By making some small tweaks to the existing regression models and utilizing ggparty I have updated the styling of the decision trees while keeping them relatively simple. If these trees were being used as sole visual depictions of the models I would likely add some of the more exotic plotting features of the package. Instead, I delegated the plotting of the trees against training and testing data onto their own plots. However, you will see that the color palettes used for low-coverage windows and evenness scores are consistent in these other plots.
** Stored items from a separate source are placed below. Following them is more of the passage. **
theorem Keeps.halfReached {s h' into} (h : Keeps r s) : Keeps r (State.halfReached s h' into) := by
  generalize hf : @State.halfReached = f; delta State.halfReached at hf; subst hf; beta_reduce
  with_reducible repeat' first
    | assumption | apply Keeps.addWalkers | apply Keeps.setCircuits | apply Keeps.dropWalkers | apply Keeps.ite
    | (fail_if_no_progress apply Keeps.upd) | apply KeepsP.keeps
    | (extract_lets +onlyGivenNames -underBinder x; first | (refine Keeps.cut (s := x) (r := r) ?_ ?_; rotate_left; clear_value x; revert x; intro _ _; rotate_left; dsimp -zeta -iota -proj only [x]; clear x) | (clear_value x; revert x; intro _))
    | split | refine KeepsP.of_eq ?_ (by assumption)

theorem Keeps.dieReached {s d into} (h : Keeps r s) : Keeps r (State.dieReached s d into) := by
  generalize hf : @State.dieReached = f; delta State.dieReached at hf; subst hf; beta_reduce
  with_reducible repeat' first
    | assumption | apply Keeps.ite | (fail_if_no_progress apply Keeps.upd)

theorem Keeps.domReached {s i from' into trained} (h : Keeps r s) :
    Keeps r (State.domReached s i from' into trained) := by
  generalize hf : @State.domReached = f; delta State.domReached at hf; subst hf; beta_reduce
  with_reducible repeat' first
    | assumption | apply Keeps.clusterReached | apply Keeps.stackReached | apply Keeps.halfReached
    | apply Keeps.startTraining | apply Keeps.portOff | apply Keeps.dieReached | apply Keeps.ite
    | (fail_if_no_progress apply Keeps.upd) | split | refine KeepsP.of_eq ?_ (by assumption)

theorem Keeps.portStop {r : State} {s : State} {i : Nat} (h : Keeps r s) :
    Keeps r (State.portStop s i) := by
  generalize hf : @State.portStop = f; delta State.portStop at hf; subst hf; beta_reduce
  repeat' (first | with_reducible assumption  | with_reducible apply Keeps.loseRequests | with_reducible apply Keeps.modPort | with_reducible apply Keeps.ite | with_reducible apply KeepsP.ite | fail_if_no_progress with_reducible apply Keeps.upd | with_reducible apply KeepsOut.next | exact trivial | with_reducible apply KeepsDid.done | with_reducible apply KeepsDid.raise | with_reducible apply KeepsDid.stall | (with_reducible refine Keeps.foldl ?_ ?_ _; rotate_left; intros; beta_reduce) | (with_reducible refine KeepsP.foldl ?_ ?_ _; rotate_left; intros; beta_reduce) | with_reducible apply KeepsP.keeps | (extract_lets +onlyGivenNames -underBinder x; first | (refine Keeps.cut (r := r) (s := x) ?_ ?_; rotate_left; clear_value x; revert x; intro _ _; rotate_left; dsimp -zeta -iota -proj only [x]; clear x) | (refine KeepsP.cut (r := r) (p := x) ?_ ?_; rotate_left; clear_value x; revert x; intro _ _; rotate_left; dsimp -zeta -iota -proj only [x]; clear x) | clear_value x) | split | exact KeepsP.keeps (p := (_, _)) (by assumption) | (refine KeepsP.of_eq ?_ (by assumption)) | dsimp +zetaDelta -zeta -iota -proj only | with_reducible apply KeepsP.pair)

theorem Keeps.domDone {s i trained} (h : Keeps r s) : Keeps r (State.domDone s i trained) := by
  generalize hf : @State.domDone = f; delta State.domDone at hf; subst hf; beta_reduce
  with_reducible repeat' first
    | assumption | apply Keeps.domainMsg | apply Keeps.setDomain | apply Keeps.domReached | apply Keeps.reqDom | apply Keeps.driveNeeds
    | apply Keeps.ite | (fail_if_no_progress apply Keeps.upd)
    | (extract_lets +onlyGivenNames -underBinder x; first | (refine Keeps.cut (s := x) (r := r) ?_ ?_; rotate_left; clear_value x; revert x; intro _ _; rotate_left; dsimp -zeta -iota -proj only [x]; clear x) | (clear_value x; revert x; intro _))
    | split | refine KeepsP.of_eq ?_ (by assumption)

theorem Keeps.settleCluster {s c} (h : Keeps r s) : Keeps r (State.settleCluster s c) := by
  generalize hf : @State.settleCluster = f; delta State.settleCluster at hf; subst hf; beta_reduce
  with_reducible repeat' first
    | assumption | apply Keeps.drive | apply Keeps.reqDom | apply Keeps.ite

/-! ### MeshOps -/

theorem Keeps.schedFault {s b r' sub entry} (h : Keeps r s) : Keeps r (State.schedFault s b r' sub entry) := by
  generalize hf : @State.schedFault = f; delta State.schedFault at hf; subst hf; beta_reduce
  with_reducible repeat' first
    | assumption | apply Keeps.lanSend

theorem Keeps.deadLetterMsg {s b kind handle r' entry reason} (h : Keeps r s) :
    Keeps r (State.deadLetterMsg s b kind handle r' entry reason) := by
  generalize hf : @State.deadLetterMsg = f; delta State.deadLetterMsg at hf; subst hf; beta_reduce
  with_reducible repeat' first
    | assumption | apply Keeps.lanSend | apply Keeps.modRouter | (fail_if_no_progress apply Keeps.upd)

theorem Keeps.takeData {s r' src inj} (h : Keeps r s) : KeepsP r (State.takeData s r' src inj) := by
  generalize hf : @State.takeData = f; delta State.takeData at hf; subst hf; beta_reduce
  with_reducible repeat' first
    | assumption | apply Keeps.modCore | apply Keeps.modRouter | apply KeepsP.ite
    | (fail_if_no_progress apply Keeps.upd) | apply KeepsP.pair

theorem Keeps.takeCredit {s r' src cri} (h : Keeps r s) : KeepsP r (State.takeCredit s r' src cri) := by
  generalize hf : @State.takeCredit = f; delta State.takeCredit at hf; subst hf; beta_reduce
  with_reducible repeat' first
    | assumption | apply Keeps.modCore | apply Keeps.modRouter | apply Keeps.ite | apply KeepsP.ite
    | (fail_if_no_progress apply Keeps.upd) | apply KeepsP.keeps
    | (extract_lets +onlyGivenNames -underBinder x; clear_value x; revert x; intro _) | apply KeepsP.pair

theorem Keeps.putFlight {s b r' out v credit} (h : Keeps r s) : Keeps r (State.putFlight s b r' out v credit) := by
  generalize hf : @State.putFlight = f; delta State.putFlight at hf; subst hf; beta_reduce
  with_reducible repeat' first
    | assumption | apply Keeps.activity | apply Keeps.ite | (fail_if_no_progress apply Keeps.upd)
    | (extract_lets +onlyGivenNames -underBinder x; first | (refine Keeps.cut (s := x) (r := r) ?_ ?_; rotate_left; clear_value x; revert x; intro _ _; rotate_left; dsimp -zeta -iota -proj only [x]; clear x) | (clear_value x; revert x; intro _))
    | split | refine KeepsP.of_eq ?_ (by assumption)

theorem Keeps.ejectVec {s b r' h' entry v} (h : Keeps r s) : Keeps r (State.ejectVec s b r' h' entry v) := by
  generalize hf : @State.ejectVec = f; delta State.ejectVec at hf; subst hf; beta_reduce
  with_reducible repeat' first
    | assumption | apply Keeps.modCore | apply Keeps.deadLetterMsg | apply Keeps.schedFault | apply Keeps.modRouter
    | apply Keeps.ite | (fail_if_no_progress apply Keeps.upd)
    | (extract_lets +onlyGivenNames -underBinder x; clear_value x; revert x; intro _) | split
    | refine KeepsP.of_eq ?_ (by assumption)

theorem Keeps.driveOut {s b r' e o} (h : Keeps r s) : Keeps r (State.driveOut s b r' e o) := by
  generalize hf : @State.driveOut = f; delta State.driveOut at hf; subst hf; beta_reduce
  with_reducible repeat' first
    | assumption | apply Keeps.takeData | apply Keeps.putFlight | apply Keeps.takeCredit | apply Keeps.ite
    | (fail_if_no_progress apply Keeps.upd)
    | (extract_lets +onlyGivenNames -underBinder x; first | (refine Keeps.cut (s := x) (r := r) ?_ ?_; rotate_left; clear_value x; revert x; intro _ _; rotate_left; dsimp -zeta -iota -proj only [x]; clear x) | (clear_value x; revert x; intro _))
    | split | refine KeepsP.of_eq ?_ (by assumption)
Perhaps solutions already exist, but I implemented my own method for plotting the partitions of regression decision trees. As in the classification examples linked by @michaelgruenstaeudl, the idea is to plot actual data against the values predicted by the decision tree. Since we already partitioned the sample data into training-testing, we are primarily interested in seeing how the testing data (withheld when fitting the model) performs. In addition, we will see the testing data for sequencing method and evenness score since there is less data there and only one notable interaction to plot. There exist no partition plots for the assembly method decision since there is only a single predictor, the partitioning is binary, and as stated above the value of it appears limited.

[alephnull7]

@buddhathapa12 thank you for sharing some good insights and plots for descriptive statistics. In regard to regression or classification models for the data, feel free to use what is present in PREP_RegressionAnalysis_RunAnalyses.R or build something of your own. For example, if you are most familiar with linear regression models, you could go in that direction. In that instance, you might test for homoscedasticity, engage in feature selection (such as eliminating statistically insignificant features), and test for influential outliers.

As mentioned above, it appears that packages like parttree focus on plotting the partitions of classification trees. While it might be possible to adapt those solutions to regression trees, it is not something I have attempted. If you are determined to use parttree you could try creating some classification trees using the data, such as predicting assembly and sequencing method with the other variables resulting from filter_complete_genome(), or predicting the interaction of region and coding-noncoding division with the other variables resulting from filter_region_x_subset(). Note that the only changes necessary for a classification tree fit should be to use set_mode("classification") in the model and to use select_best(metric = "accuracy") (or other applicable criterion) when selecting the best hyperparameters.